34. Достоин памяти и эпизод, заключающей благодеяние, оказанное значительному лицу, имеющий отношение не к члену курии, но к тому, кто по происхождению принадлежал городу, множество раз выступал в процессах, отцу многих речей, составленных прекрасно, при отправлении должностей проявившему себя лучше отца в отношении подчиненных, и первых по значению, и вторых, и третьих. Против него клеветник пустил стрелу, из тех стрел, какие свойственны такому ремеслу, и молчание было названо недобросовестной речью.

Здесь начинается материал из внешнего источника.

-- ==== Sys2Proof/Machine/BitIo.lean ====
section
/-! DEFINITION. The BitReader/BitWriter engine (spec/40_bitio.md, rules R140 to R155). -/

namespace Sys2Proof.Machine

/-! ### The reader -/

/-- `FillByte()` (rule R141). -/
def fillByte : Cmd Unit := do
  let b ← inByte
  modBits fun r =>
    { r with rdAcc := BitVec.ofNat 32 (r.rdAcc.toNat <<< 8 ||| b.toNat), rdCnt := BitVec.ofNat 6 (r.rdCnt.toNat + 8) }

/-- `while RD_CNT < n: FillByte()` (rule R140), for at most `fuel` fills; `n` fills are always enough (log entry
15). -/
def fillTo (n : Nat) : Nat → Cmd Unit
  | 0 => pure ()
  | fuel + 1 => do
    let e ← get
    if e.bits.rdCnt.toNat < n then do
      fillByte
      fillTo n fuel
    else
      pure ()

/-- The last three lines of `ReadBits(n)` (rule R140): take `n` bits from the accumulator. -/
def takeBits (n : Nat) : Cmd Nat := do
  let e ← get
  let cnt := e.bits.rdCnt.toNat - n
  let acc := e.bits.rdAcc.toNat
  modBits fun r => { r with rdCnt := BitVec.ofNat 6 cnt, rdAcc := BitVec.ofNat 32 (acc % 2 ^ cnt) }
  pure (acc >>> cnt % 2 ^ n)

/-- `ReadBits(n)` (rule R140), for `n ≤ 24`. -/
def readBits (n : Nat) : Cmd Nat :=
  if n = 0 then pure 0
  else do
    fillTo n n
    takeBits n

/-- `ReadUnary(M)` (rule R145) with `left = M − c` one-bits still allowed. -/
def readUnaryFrom : Nat → Nat → Cmd Nat
  | 0, _ => Cmd.raise .invalidHuffmanTables
  | left + 1, c => do
    let b ← readBits 1
    if b = 0 then pure c else readUnaryFrom left (c + 1)

/-- `ReadUnary(M)` (rule R145): the count of one-bits before a zero; the M-th one-bit raises InvalidHuffmanTables. -/
def readUnary (m : Nat) : Cmd Nat := readUnaryFrom m 0

/-- `Read32()` (rule R146). -/
def read32 : Cmd Nat := do
  let hi ← readBits 16
  let lo ← readBits 16
  pure (hi <<< 16 ||| lo)

/-- `Read48()` (rule R146). -/
def read48 : Cmd Nat := do
  let hi ← readBits 24
  let lo ← readBits 24
  pure (hi <<< 24 ||| lo)

/-! ### The writer -/

/-- `while WR_CNT >= 8` of rule R147: emit the oldest 8 bits; the fuel is `WR_CNT div 8`. -/
def emitBytes : Nat → Cmd Unit
  | 0 => pure ()
  | fuel + 1 => do
    let e ← get
    let cnt := e.bits.wrCnt.toNat - 8
    let acc := e.bits.wrAcc.toNat
    outByte (BitVec.ofNat 8 (acc >>> cnt))
    modBits fun r => { r with wrCnt := BitVec.ofNat 6 cnt, wrAcc := BitVec.ofNat 32 (acc % 2 ^ cnt) }
    emitBytes fuel

/-- The first lines of `WriteBits(n, v)` (rule R147): append the low `n` bits of `v` to the accumulator. -/
def pushBits (n v : Nat) : Cmd Unit :=
  modBits fun r =>
    { r with
      wrAcc := BitVec.ofNat 32 (r.wrAcc.toNat <<< n ||| v % 2 ^ n)
      wrCnt := BitVec.ofNat 6 (r.wrCnt.toNat + n) }

/-- `WriteBits(n, v)` (rule R147), for `n ≤ 24`. -/
def writeBits (n v : Nat) : Cmd Unit :=
  if n = 0 then pure ()
  else do
    pushBits n v
    let e ← get
    emitBytes (e.bits.wrCnt.toNat / 8)

/-- `WriteUnary(c)` (rule R150). -/
def writeUnary (c : Nat) : Cmd Unit := do
  repeatCmd c (writeBits 1 1)
  writeBits 1 0

/-- `Flush()` (rule R151). -/
def flushWriter : Cmd Unit := do
  let e ← get
  let cnt := e.bits.wrCnt.toNat
  doWhen (0 < cnt) (outByte (BitVec.ofNat 8 (e.bits.wrAcc.toNat <<< (8 - cnt))))
  modBits fun r => { r with wrAcc := 0, wrCnt := 0 }

/-- `Write32(v)` (rule R152). -/
def write32 (v : Nat) : Cmd Unit := do
  writeBits 16 (v >>> 16)
  writeBits 16 v

/-- `Write48(v)` (rule R152). -/
def write48 (v : Nat) : Cmd Unit := do
  writeBits 24 (v >>> 24)
  writeBits 24 v

/-! ### Commands -/

/-- The body of BR_READ_BITS (rule R143). -/
def cmdBrReadBits (n : BitVec 5) : Cmd Unit := do
  let v ← readBits n.toNat
  setResult v

/-- The body of BR_READ_BOOL (rule R144). -/
def cmdBrReadBool : Cmd Unit := do
  let v ← readBits 1
  setResult v

/-- The body of BR_READ_UNARY (rule R145): IMM = 0 means the limit 65536. -/
def cmdBrReadUnary (limit : BitVec 16) : Cmd Unit := do
  let v ← readUnary (if limit.toNat = 0 then 65536 else limit.toNat)
  setResult v

/-- The body of BR_READ_INT32 (rule R146). -/
def cmdBrReadInt32 : Cmd Unit := do
  let v ← read32
  setResult v

/-- The body of BW_WRITE_BITS (rule R148). -/
def cmdBwWriteBits (n : BitVec 5) : Cmd Unit := do
  let a ← readArg
  writeBits n.toNat a.toNat

/-- The body of BW_WRITE_BOOL (rule R149). -/
def cmdBwWriteBool : Cmd Unit := do
  let b ← argLow 1
  writeBits 1 b

/-- The body of BW_WRITE_UNARY (rule R150). -/
def cmdBwWriteUnary : Cmd Unit := do
  let c ← argLow 16
  writeUnary c

/-- The body of BW_WRITE_INT32 (rule R152). -/
def cmdBwWriteInt32 : Cmd Unit := do
  let a ← readArg
  write32 a.toNat

/-- BR_READ_BITS (rule R143). -/
def execBrReadBits (n : BitVec 5) (s : State) : Host.Outcome State Fault Refusal :=
  runCommand (.brReadBits n) (requireCount n) (cmdBrReadBits n) s

/-- BR_READ_BOOL (rule R144). -/
def execBrReadBool (s : State) : Host.Outcome State Fault Refusal := runCommand .brReadBool noChecks cmdBrReadBool s

/-- BR_READ_UNARY (rule R145). -/
def execBrReadUnary (limit : BitVec 16) (s : State) : Host.Outcome State Fault Refusal :=
  runCommand (.brReadUnary limit) noChecks (cmdBrReadUnary limit) s

/-- BR_READ_INT32 (rule R146). -/
def execBrReadInt32 (s : State) : Host.Outcome State Fault Refusal := runCommand .brReadInt32 noChecks cmdBrReadInt32 s

/-- BW_WRITE_BITS (rule R148). -/
def execBwWriteBits (n : BitVec 5) (s : State) : Host.Outcome State Fault Refusal :=
  runCommand (.bwWriteBits n) (requireCount n) (cmdBwWriteBits n) s

/-- BW_WRITE_BOOL (rule R149). -/
def execBwWriteBool (s : State) : Host.Outcome State Fault Refusal := runCommand .bwWriteBool noChecks cmdBwWriteBool s

/-- BW_WRITE_UNARY (rule R150). -/
def execBwWriteUnary (s : State) : Host.Outcome State Fault Refusal := runCommand .bwWriteUnary noChecks cmdBwWriteUnary s

/-- BW_FLUSH (rule R151). -/
def execBwFlush (s : State) : Host.Outcome State Fault Refusal := runCommand .bwFlush noChecks flushWriter s

/-- BW_WRITE_INT32 (rule R152). -/
def execBwWriteInt32 (s : State) : Host.Outcome State Fault Refusal := runCommand .bwWriteInt32 noChecks cmdBwWriteInt32 s

end Sys2Proof.Machine
end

35. Но тут этот человек, ненавистник несправедливости, выступил против клеветника, противопоставил лжи истину, порочности добродетель, злобе честность, и, что было справедливо, то и одержало верх, справедливое. А он поздравлял оправданного, город и себя, первого с оправданием, город с тем, что не лишился он такого гражданина, способствовавшего его славе, себя же с тем, что исхитил этого человека от беды, подобно тому, как Афина Геракла от Стикса.

36. Хорошо. Так велико это благо, но каким он проявил себя для нас при получении указа о городе? Каким каждый из нас из коих кто не радовался ему больше, чем его душа. От трапезы, уже протягивая, говорят, руку к поставленным кушаньям [25], он оторвался для чтения, молил, чтобы поскорее пришел вечер, поскорее наступил день. В то же судилище он шел не с прежним лицом. Такой румянец был на нем. Он радовался спасению города не менее, чем если бы пришлось такой город взять вооруженною рукою.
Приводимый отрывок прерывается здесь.